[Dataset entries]
-- ==== Sys2Proof/Machine/Finish.lean ====
section
/-! DEFINITION. The frame that every command shares: the time that has passed, what ends with it by itself, the reactions to
what the command raised, and the canonical form of the store and of the flash. -/

namespace Sys2Proof.Machine

/-- The edges of every motor cluster's legs that have come (R84, R97). (DESIGN CHOICE, log 30) -/
def State.legEdges (s : State) : State := s.each allMc fun n s => s.runEdges n

/-- The state after `dt` ticks of 2 ns, with the edges of the legs (R84, R97) that have come and the test pulses (R58) and fast
decays (R239) that have ended in them. (DESIGN CHOICE, logs 2, 71) -/
def State.elapse (s : State) (dt : Nat) : State := (s.tick dt).legEdges.pulseEnds.decayEnds

/-- The store in its canonical form: each entry put in its place, an entry at its reset value left out. -/
def canonWords (m : List (Nat × Word)) : List (Nat × Word) :=
  m.foldr (fun e acc => if e.2 = regReset e.1 then eraseKey acc e.1 else insertKey acc e.1 e.2) []

/-- The flash in its canonical form. -/
def canonCells (m : List Host.Cell) : List Host.Cell := m.foldr (fun e acc => putByte acc e.1 e.2) []

/-- The end of a command that found the machine in `s` and whose effect, `dt` ticks later, is `t`: the reactions follow
(R315 to R321). What no reaction touches is as the effect left it: the status and the data answered, the flash, the serial
ports, the memory port, the security module, the CAN controllers, the image loader, the store of sheets. The commands that
wait are left alone. (DEDUCED, log 14) -/
def State.done (s : State) (dt : Nat) (t : State) : State :=
  let r := t.settle
  { r with
    store := canonWords r.store, flash := canonCells t.flash, pending := s.pending, now := s.now + dt
    status := t.status, tear := t.tear, range := t.range, data := t.data, authed := false
    hp := t.hp, ports := t.ports, mp := t.mp, sp := t.sp, sec := t.sec, boot := t.boot, can := t.can
    atlChk := t.atlChk, rowFlags := t.rowFlags, rowMap := t.rowMap, rowDead := t.rowDead, imgSheets := t.imgSheets }

/-- A command `dt` ticks after the previous one: its effect on the state at that time. -/
def State.after (s : State) (dt : Nat) (effect : State → State) : Host.Outcome State Fault Refusal :=
  .next (s.done dt (effect (s.elapse dt)))

/-! ## Where a command or event acts -/

/-- A write of a command bit by the host: it is discarded where the register's cluster is UNUSED (R457).
(DESIGN CHOICE, log 5) -/
def State.hostCmd (s : State) (a : Nat) (act : State → State) : State :=
  s.hostDo fun s => let s := s.answer .ok; if s.blind a then s else act s

/-- A command of the host that is judged in every state. (DESIGN CHOICE, log 5) -/
def State.hostAct (s : State) (act : State → State) : State := s.hostDo fun s => act (s.answer .ok)

/-- An event of Kilid's own: none occurs in OFF (R25). (DESIGN CHOICE, log 12) -/
def State.onKilid (s : State) (act : State → State) : State := if s.dev.st = .off then s else act s

/-- An event of a cluster in use (R20): in UNUSED its sensing, datum and lanes are off. (DESIGN CHOICE, log 12) -/
def State.onCl (s : State) (c : Cl) (act : State → State) : State :=
  if (s.cl[c]).st = .unused then s else act s

def State.onMc (s : State) (n : Mcn) (act : State → State) : State := s.onCl (mcCl n) act
def State.onSt (s : State) (k : Chan) (act : State → State) : State := s.onCl (stCl k) act

/-- An event of a sensing group: of its motor cluster, if it has one, and none while its die is without power (R113).
(DESIGN CHOICE, log 12) -/
def State.onGrp (s : State) (g : Grp) (act : State → State) : State :=
  if s.grpPowered g then
    match grpMc g with
    | some n => s.onMc n act
    | none => s.onKilid act
  else s

end Sys2Proof.Machine
end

**Task brief:** Every line above from the line with "let r := t.settle" to the line with "hp := t.hp, ports", inclusive, must be returned exactly; no other line belongs in the reply.

**Answer space:**
  let r := t.settle
  { r with
    store := canonWords r.store, flash := canonCells t.flash, pending := s.pending, now := s.now + dt
    status := t.status, tear := t.tear, range := t.range, data := t.data, authed := false
    hp := t.hp, ports := t.ports, mp := t.mp, sp := t.sp, sec := t.sec, boot := t.boot, can := t.can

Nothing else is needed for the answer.